InfoQ: Which tools and techniques do you recommend?

Page: The list is endless. In general though, I think I can narrow it down to these three categories.

  1. Learn something about code. You don’t need to be a super-coder, but you should have an idea of how it works (and doesn’t work). The value in being able to write a few scripts or read simple functions alone is immense.
  2. Know how to manipulate and parse text files. This includes knowing tools like grep (or in some cases excel), and in knowing how to use a text editor to manipulate and analyze files. For example, your web server may generate a gig or more of data logs during a day - or even in an hour. At a minimum, you could write a quick script to pull the strings with the word "error" and post them to a web site or email address - or look for specific sequences of actions leading to an error condition. The alternative of looking for error strings within a massive log file is an exercise in futility (and eye strain).
  3. Know how to use the most important analysis tools for your application platform. If you are building a desktop app for windows, install the sysinternals suite and learn how to use tools like procmon to figure out what your application is doing. If you’re working on a web app, learn how to use fiddler or the F12 debugger to understand what’s happening. You don’t need to be a wizard, but you do need to be able to understand what’s happening beyond the user interface.
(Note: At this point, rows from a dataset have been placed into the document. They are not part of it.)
/-- A granted write by address. -/
theorem effect_registerWrite {s : State} {who : Requester} {r : Rg} {u : Nat} {v z : Word} {g : Hw} {l : List ((Rg × Nat) × Word)}
    (hg : s.Grants who r u true) (hnow : s.hw.Now g l (s.hw.regWrite who r.page u r.off v z)) :
    Effect (.registerWrite who (addrOf r u) ⟨v, z⟩) s (g.told 0) l := by
  obtain ⟨loc, hpage, hunit, hoff, e⟩ := guarded_granted hg fun h loc => (h.regWrite who loc.page loc.unit loc.off v z, 0#32)
  refine answers_mgmt (exec_registerWrite s) hg.1 ?_
  rw [Hw.mgmtWrite, e, hpage, hunit, hoff]
  exact hnow.told 0

section
variable (h : Hw)

/-- A register of an unlocked page takes what its access codes leave. -/
theorem putReg_unlocked {r : Rg} {u : Nat} (v : Word) (hl : h.locked r.page u = false) : h.putReg r u v = h.setReg r u (h.written r u v) := by
  rw [Hw.putReg, lockCount_unlocked _ _ hl, id, ite_self]

/-- A write of a register of the GPIO page other than GPIO_SET and GPIO_CLR. -/
theorem regWrite_gpio (who : Requester) {r : Rg} (v : Word) (hpage : r.page = pgGPIO) (hoff : 0x040 ≤ r.off) (hset : r ≠ GPIO_SET) (hclr : r ≠ GPIO_CLR) :
    h.regWrite who r.page 0 r.off v = h.putReg r 0 v := by
  have hother {r' : Rg} (hp : r'.page ≠ pgGPIO) : r ≠ r' := fun e => hp (e ▸ hpage)
  have hisland : h.writeIsland r 0 v = h.putReg r 0 v := by
    simp (disch := decide) only [Hw.writeIsland, hother, if_neg hset, if_neg hclr, if_false]
  have hmfg : ¬ (isMfg r.page = true ∧ 0x040 ≤ r.off) := by rw [hpage]; exact fun e => absurd e.1 (by decide)
  have hroast : ¬ (r.page = pgROASTCFG ∧ r.off < 0x040 ∧ (h.cl 0).roast.busy = true) := fun e => absurd e.2.1 (by omega)
  rw [regWrite_alone, Hw.regPut, if_neg hmfg, if_neg hroast, if_neg (by omega), if_pos (.inr (.inr (.inr (.inl hpage))))]
  exact hisland

/-- A bit that is not cleared or set by writing 1 takes what is written where it is writable, and stays where it is not. -/
theorem bit_written_unlocked {r : Rg} {u : Nat} {row : RegRow} (v : Word) {i : Nat} (hrow : rowOf r.page r.off = some row)
    (hl : h.locked r.page u = false) (hi : i < 32) (hw1c : bit (w32 row.w1c) i = false) (hw1s : bit (w32 row.w1s) i = false) :
    bit (h.written r u v) i = if bit (w32 row.rw) i || bit (w32 row.rwl) i then bit v i else bit (h.reg r u) i := by
  cases hrw : bit (w32 row.rw) i <;> cases hrwl : bit (w32 row.rwl) i <;> simp only [bit, BitVec.getLsbD_eq_getElem hi] at * <;>
    simp [Hw.written, Hw.rowMask, hrow, hl, hrw, hrwl, hw1c, hw1s]

/-- What a write of TMR_STAT leaves: the bits written 1 are cleared. -/
theorem written_tmrStat (k : Nat) (v : Word) : h.written TMR_STAT k v = h.reg TMR_STAT k &&& ~~~ (v &&& 0xF#32) := by
  have hrow : rowOf TMR_STAT.page TMR_STAT.off = some ⟨0x05C, 1, 4, 0, 0, 0, 0xF, 0, 0⟩ := rfl
  have hkeep : h.reg TMR_STAT k &&& 0xFFFFFFFF#32 = h.reg TMR_STAT k := BitVec.and_allOnes
  simp [Hw.written, Hw.rowMask, hrow, w32, hkeep]

/-- Clearing the bits written 1 but for those that are set, and setting those, is clearing all and setting those. -/
theorem clear_and_set (w v m : Word) : (w &&& ~~~ ((v &&& ~~~ m) &&& 0xF#32)) ||| m = (w &&& ~~~ (v &&& 0xF#32)) ||| m := by
  ext i hi
  cases hm : m[i] <;> simp [hm]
Find out what tools your developers use and look for tutorials online. Use twitter or sites like ministryoftesting.com to find other testers working on applications similar to yours, and ask what tools they use. Good testing is a role that requires constant learning and one that benefits those who seek to discover what they don’t know they don’t know.

InfoQ: What can testers do to become more technical?

Page: Always be learning, and always be experimenting with different tools. Learn how (and when) to apply these tools to make your testing (and your team) more efficient.